Extracapsular cataract surgery is a marvel of modern medicine that has greatly reduced
the global burden of cataract-related blindness. However, optimal implantation of a
replacement intraocular lens requires preservation of most of the lens capsule, the basement
membrane surrounding the lens. Since lens epithelial cells (LECs) are tightly attached to the
lens capsule, it is not possible to remove all LECs during cataract surgery, and these cells
undergo robust wound healing responses characterized by cell proliferation and the
transdifferentiation of LECs to scar producing myofibroblasts.
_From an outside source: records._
-- ==== Sys2Proof/Machine/State.lean ====
section
/-! DEFINITION. The inputs the caller presents and the ports the block drives (spec/10_state.md R24 to R32), the
reasons a step can stop, and the machine right after reset. Log 1. -/

namespace Sys2Proof.Machine

/-- The five values derived from the configuration byte (R27). -/
structure Flags where
  readable : Bool
  writable : Bool
  executable : Bool
  locked : Bool
  mode : Mode
  deriving DecidableEq, Repr

/-- An exact region: the half-open byte range from `s` up to, not including, `e`, over unbounded integers (R9, R29). -/
structure Region where
  s : Nat
  e : Nat
  deriving DecidableEq, Repr

/-- The output ports of one decoder (R31) and, beside them, the exact region they are narrowed from (R94, R95;
log 17). `endPort` is the port `end`. -/
structure DecOut where
  flags : Flags
  region : Region
  start : Word
  endPort : Word
  rangeErr : Bool
  deriving DecidableEq, Repr

/-- The request ports (R30, R32). -/
structure ReqIn where
  reqAddress : Word
  reqSizeValid : Bool
  reqSize : Word
  reqType : BitVec 2
  deriving DecidableEq, Repr

/-- The resolver's result ports (R32); `matchIndex` has `IDX_W` bits, a width that depends on the table. -/
structure ResOut where
  hit : Bool
  matchIndex : Nat
  grant : Bool
  permSet : BitVec 3
  accessOk : Bool
  err : Bool
  deriving DecidableEq, Repr

/-- All the machine has: the caller's inputs, the parameter, the ports that show the function of those inputs
(R33; log 1), and the model's own `program` and `tick` (log 2, log 7). -/
structure State where
  /-- The entry table `E` (R24); its length is the parameter `N` (R7). -/
  table : List Entry
  /-- The decoder's input ports (R31). -/
  decIn : DecIn
  /-- The decoder's output ports (R31). -/
  decOut : DecOut
  /-- The resolver's request ports (R32). -/
  req : ReqIn
  /-- The resolver's result ports (R32). -/
  res : ResOut
  /-- The per-entry decode outputs (R32). -/
  ent : List DecOut
  /-- `NO_MATCH_POLICY` (R7, R125). -/
  policy : NoMatchPolicy
  /-- The operations the caller presents next, first first. The model's own. -/
  program : List OpWord
  /-- The number of the evaluation, which the free values are applied to. The model's own. -/
  tick : Nat
  deriving DecidableEq, Repr

/-- There is no fault: "The block raises no synchronous exception" (spec/60_exceptions.md R140). -/
inductive Fault where
  deriving DecidableEq, Repr

/-- Why a step gives an operation no meaning. -/
inductive Refusal where
  /-- Raised by `exec` for an instruction that has no meaning yet. Safe: the run stops. -/
  | notModelled (mnemonic : String)
  /-- Raised by `step` for a presented word that is no operation of the block. Safe: the run stops. Log 16. -/
  | notAnOperation (why : DecodeError)
  deriving DecidableEq, Repr

/-- The machine right after reset: nothing presented, every input port zero (log 11, log 12), the parameter free
(log 9), and every output the function of those inputs (R33, log 13). -/
def State.reset : State :=
  { table := []
    decIn := { addressRegister := 0, configByte := 0, prevValid := false, prevAddressRegister := 0 }
    decOut :=
      { flags := { readable := false, writable := false, executable := false, locked := false, mode := .off }
        region := { s := 0, e := 0 }
        start := 0
        endPort := 0
        rangeErr := false }
    req := { reqAddress := 0, reqSizeValid := false, reqSize := 0, reqType := 0 }
    res :=
      { hit := false
        matchIndex := 0
        grant := false
        permSet := 0
        accessOk := decide (Config.noMatchPolicy = .allow)
        err := false }
    ent := []
    policy := Config.noMatchPolicy
    program := []
    tick := 0 }

end Sys2Proof.Machine
end

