-- ==== Sys2Proof/Machine/Flags.lean ====
section
/-! DEFINITION. PERM, the block's only flag computation, and what reads the flags (spec/40_decoder.md R80 to R82,
spec/41_resolver.md R115, R116). -/

namespace Sys2Proof.Machine

/-- PERM (R80): bits 0, 1, 2, 4:3 and 7; bits 5 and 6 are read by nothing (R81). -/
def perm (cfg : Byte) : Flags :=
  { readable := cfg.getLsbD 0
    writable := cfg.getLsbD 1
    executable := cfg.getLsbD 2
    locked := cfg.getLsbD 7
    mode := modeOf cfg }

/-- The permission bit an access type names (R115). -/
def Flags.has (f : Flags) : AccessType → Bool
  | .r => f.readable
  | .w => f.writable
  | .x => f.executable

/-- The flag set as `perm_set` carries it: bit 2 X, bit 1 W, bit 0 R (R65). -/
def Flags.permSet (f : Flags) : BitVec 3 :=
  BitVec.ofBool f.executable ++ BitVec.ofBool f.writable ++ BitVec.ofBool f.readable

/-- The access type of a `req_type` code; 3 is reserved and names none (R64, R70). -/
def accessTypeOf (code : BitVec 2) : Option AccessType :=
  match code.toNat with
  | 0 => some .r
  | 1 => some .w
  | 2 => some .x
  | _ => none

end Sys2Proof.Machine
end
While modern intraocular lens
implants can sequester myofibroblasts away from the ocular axis short term, these cells can
survive long term at the periphery of the capsular bag, and often escape years after surgery,
migrating into the visual axis, where they can proliferate, wrinkle the capsule, and produce
fibrotic extracellular matrix molecules, leading to the onset of posterior capsular opacification
(PCO) years after the initial cataract surgery. Thus, understanding the mechanisms by which
myofibroblasts differentiate post lens injury, and maintain their phenotype long term is of great
importance. During the last grant cycle, we discovered that fibronectin produced by lens cells
after surgery was critical for the maintenance of the fibrotic phenotype of LECs post fiber cell
removal while RNAseq profiling revealed that numerous inhibitors of protease activity
upregulate their expression dramatically in LECs following lens injury suggesting a key role for
fibrotic ECM in establishing and sustaining fibrotic PCO. This proposal seeks to investigate the
molecular mechanisms by which fibronectin regulates the fibrotic phenotype of lens epithelial
cells and the role of matrix regulators in this process.

## Key facts

- **NIH application ID:** 10445385
- **Project number:** 2R01EY015279-18
- **Recipient organization:** UNIVERSITY OF DELAWARE
- **Principal Investigator:** MELINDA K DUNCAN
- **Activity code:** R01 (R01, R21, SBIR, etc.)
- **Funding institute:** NIH
- **Fiscal year:** 2022
- **Award amount:** $391,792
- **Award type:** 2
- **Project period:** 2003-12-01 → 2026-04-30

## Primary source

NIH RePORTER: https://reporter.nih.gov/project-details/10445385

## Citation

> US National Institutes of Health, RePORTER application 10445385, The Influence of Capsule Composition on Lens Biology (2R01EY015279-18). Retrieved via AI Analytics 2026-05-23 from https://api.ai-analytics.org/grant/nih/10445385. Licensed CC0.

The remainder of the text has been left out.